§ **Problem requirements**
Look through the material below. Copy each line that contains the string "sleep".

Records shown START

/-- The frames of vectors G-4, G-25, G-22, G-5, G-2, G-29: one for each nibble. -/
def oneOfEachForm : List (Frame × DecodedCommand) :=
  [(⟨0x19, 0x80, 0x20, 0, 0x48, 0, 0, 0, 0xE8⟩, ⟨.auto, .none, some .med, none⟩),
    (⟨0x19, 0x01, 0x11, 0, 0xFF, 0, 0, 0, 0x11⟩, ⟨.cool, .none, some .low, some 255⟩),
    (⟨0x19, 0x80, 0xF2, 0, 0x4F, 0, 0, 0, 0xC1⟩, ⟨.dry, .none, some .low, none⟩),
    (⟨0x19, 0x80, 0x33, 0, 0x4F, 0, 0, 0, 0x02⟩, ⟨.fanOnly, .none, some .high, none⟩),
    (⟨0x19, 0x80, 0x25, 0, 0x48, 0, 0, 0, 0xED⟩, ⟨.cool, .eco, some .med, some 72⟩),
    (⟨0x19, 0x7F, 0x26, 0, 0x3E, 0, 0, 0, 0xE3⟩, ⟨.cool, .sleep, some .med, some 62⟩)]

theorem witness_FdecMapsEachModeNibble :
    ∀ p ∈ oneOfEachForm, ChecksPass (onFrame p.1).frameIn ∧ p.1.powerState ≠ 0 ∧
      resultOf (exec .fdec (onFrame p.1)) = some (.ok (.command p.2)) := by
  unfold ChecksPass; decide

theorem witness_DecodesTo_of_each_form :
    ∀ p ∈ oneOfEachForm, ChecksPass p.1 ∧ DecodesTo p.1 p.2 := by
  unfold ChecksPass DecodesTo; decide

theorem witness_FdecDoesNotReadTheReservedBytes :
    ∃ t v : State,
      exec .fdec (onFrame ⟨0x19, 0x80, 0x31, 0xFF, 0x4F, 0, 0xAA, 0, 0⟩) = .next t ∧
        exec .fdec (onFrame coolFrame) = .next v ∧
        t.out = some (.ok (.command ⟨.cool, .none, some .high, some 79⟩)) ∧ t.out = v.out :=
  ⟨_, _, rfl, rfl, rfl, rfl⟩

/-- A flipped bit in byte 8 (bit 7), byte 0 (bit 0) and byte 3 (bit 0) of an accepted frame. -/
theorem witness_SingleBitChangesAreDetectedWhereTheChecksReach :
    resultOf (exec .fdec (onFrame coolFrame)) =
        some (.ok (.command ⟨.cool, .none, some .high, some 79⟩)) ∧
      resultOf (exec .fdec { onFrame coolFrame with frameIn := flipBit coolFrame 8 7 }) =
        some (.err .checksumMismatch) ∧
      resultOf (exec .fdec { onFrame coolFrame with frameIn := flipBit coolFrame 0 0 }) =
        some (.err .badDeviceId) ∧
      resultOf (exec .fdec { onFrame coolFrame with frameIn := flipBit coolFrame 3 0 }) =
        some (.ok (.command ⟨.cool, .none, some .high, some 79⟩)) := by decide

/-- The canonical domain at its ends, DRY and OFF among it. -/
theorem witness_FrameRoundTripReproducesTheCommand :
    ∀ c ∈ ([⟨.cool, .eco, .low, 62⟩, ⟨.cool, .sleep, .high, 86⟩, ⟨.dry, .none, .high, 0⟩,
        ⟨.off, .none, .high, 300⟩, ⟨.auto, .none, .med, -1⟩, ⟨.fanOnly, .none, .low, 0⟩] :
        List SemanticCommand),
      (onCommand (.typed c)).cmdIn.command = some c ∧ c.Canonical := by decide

Records shown END
Records shown START

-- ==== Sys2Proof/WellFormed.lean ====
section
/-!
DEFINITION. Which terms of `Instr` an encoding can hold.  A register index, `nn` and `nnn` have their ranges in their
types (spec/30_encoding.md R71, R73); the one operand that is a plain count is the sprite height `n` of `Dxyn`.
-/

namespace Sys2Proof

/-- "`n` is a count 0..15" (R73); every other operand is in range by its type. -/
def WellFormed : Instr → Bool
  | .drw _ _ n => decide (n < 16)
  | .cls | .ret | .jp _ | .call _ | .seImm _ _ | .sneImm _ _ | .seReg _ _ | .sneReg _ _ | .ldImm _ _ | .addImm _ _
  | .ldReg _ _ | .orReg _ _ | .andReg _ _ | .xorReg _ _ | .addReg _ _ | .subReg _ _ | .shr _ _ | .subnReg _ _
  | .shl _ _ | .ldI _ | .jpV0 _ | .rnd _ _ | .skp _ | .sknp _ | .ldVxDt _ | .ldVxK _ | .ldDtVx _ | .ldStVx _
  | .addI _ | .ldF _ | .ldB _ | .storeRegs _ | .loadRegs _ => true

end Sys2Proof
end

Records shown END
Records shown START

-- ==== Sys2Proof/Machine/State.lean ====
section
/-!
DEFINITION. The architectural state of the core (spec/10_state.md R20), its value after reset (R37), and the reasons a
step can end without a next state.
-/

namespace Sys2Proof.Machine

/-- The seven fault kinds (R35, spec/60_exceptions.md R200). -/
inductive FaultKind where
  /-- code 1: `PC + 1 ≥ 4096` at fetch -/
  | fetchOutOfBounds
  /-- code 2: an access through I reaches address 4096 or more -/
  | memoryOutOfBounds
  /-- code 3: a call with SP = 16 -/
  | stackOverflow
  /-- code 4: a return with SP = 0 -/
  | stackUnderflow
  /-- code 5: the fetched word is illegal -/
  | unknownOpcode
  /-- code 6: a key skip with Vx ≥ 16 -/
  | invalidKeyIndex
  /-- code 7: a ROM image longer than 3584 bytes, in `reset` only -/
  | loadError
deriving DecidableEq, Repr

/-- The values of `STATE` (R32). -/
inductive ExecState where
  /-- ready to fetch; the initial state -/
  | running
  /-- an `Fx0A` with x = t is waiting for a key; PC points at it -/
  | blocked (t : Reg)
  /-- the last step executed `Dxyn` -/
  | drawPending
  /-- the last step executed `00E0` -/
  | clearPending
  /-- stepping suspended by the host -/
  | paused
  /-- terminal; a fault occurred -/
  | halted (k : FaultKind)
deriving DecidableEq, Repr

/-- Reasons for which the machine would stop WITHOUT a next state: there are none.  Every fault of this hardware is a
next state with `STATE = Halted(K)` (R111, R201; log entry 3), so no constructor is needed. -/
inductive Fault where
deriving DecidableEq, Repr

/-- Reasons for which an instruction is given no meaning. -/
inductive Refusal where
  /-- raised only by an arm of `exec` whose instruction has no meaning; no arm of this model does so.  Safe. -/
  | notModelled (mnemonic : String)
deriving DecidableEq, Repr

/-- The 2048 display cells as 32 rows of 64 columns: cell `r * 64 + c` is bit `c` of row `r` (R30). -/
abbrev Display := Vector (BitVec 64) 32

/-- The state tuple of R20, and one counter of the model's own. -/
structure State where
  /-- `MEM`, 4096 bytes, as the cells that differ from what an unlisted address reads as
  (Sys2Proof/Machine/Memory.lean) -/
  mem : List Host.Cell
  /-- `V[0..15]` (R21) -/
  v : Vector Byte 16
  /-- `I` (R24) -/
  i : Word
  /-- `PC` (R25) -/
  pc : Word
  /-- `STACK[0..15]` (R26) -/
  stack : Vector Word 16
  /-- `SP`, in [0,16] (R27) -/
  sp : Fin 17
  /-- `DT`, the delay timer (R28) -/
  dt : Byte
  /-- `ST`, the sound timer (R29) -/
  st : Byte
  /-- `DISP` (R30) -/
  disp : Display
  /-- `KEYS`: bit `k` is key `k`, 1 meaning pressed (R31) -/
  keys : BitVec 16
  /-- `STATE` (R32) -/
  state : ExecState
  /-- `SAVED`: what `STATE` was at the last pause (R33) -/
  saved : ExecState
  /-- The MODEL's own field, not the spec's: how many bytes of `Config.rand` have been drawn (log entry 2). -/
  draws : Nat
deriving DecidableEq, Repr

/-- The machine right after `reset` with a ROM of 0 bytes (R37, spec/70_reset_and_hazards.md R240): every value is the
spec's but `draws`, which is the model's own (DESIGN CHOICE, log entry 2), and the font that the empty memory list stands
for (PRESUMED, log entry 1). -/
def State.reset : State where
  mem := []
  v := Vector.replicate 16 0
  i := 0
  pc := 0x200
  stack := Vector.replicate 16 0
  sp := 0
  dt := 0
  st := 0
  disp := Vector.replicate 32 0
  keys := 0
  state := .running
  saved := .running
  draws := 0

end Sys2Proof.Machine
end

Records shown END

§ **Written solution**
    (⟨0x19, 0x7F, 0x26, 0, 0x3E, 0, 0, 0, 0xE3⟩, ⟨.cool, .sleep, some .med, some 62⟩)]
    ∀ c ∈ ([⟨.cool, .eco, .low, 62⟩, ⟨.cool, .sleep, .high, 86⟩, ⟨.dry, .none, .high, 0⟩,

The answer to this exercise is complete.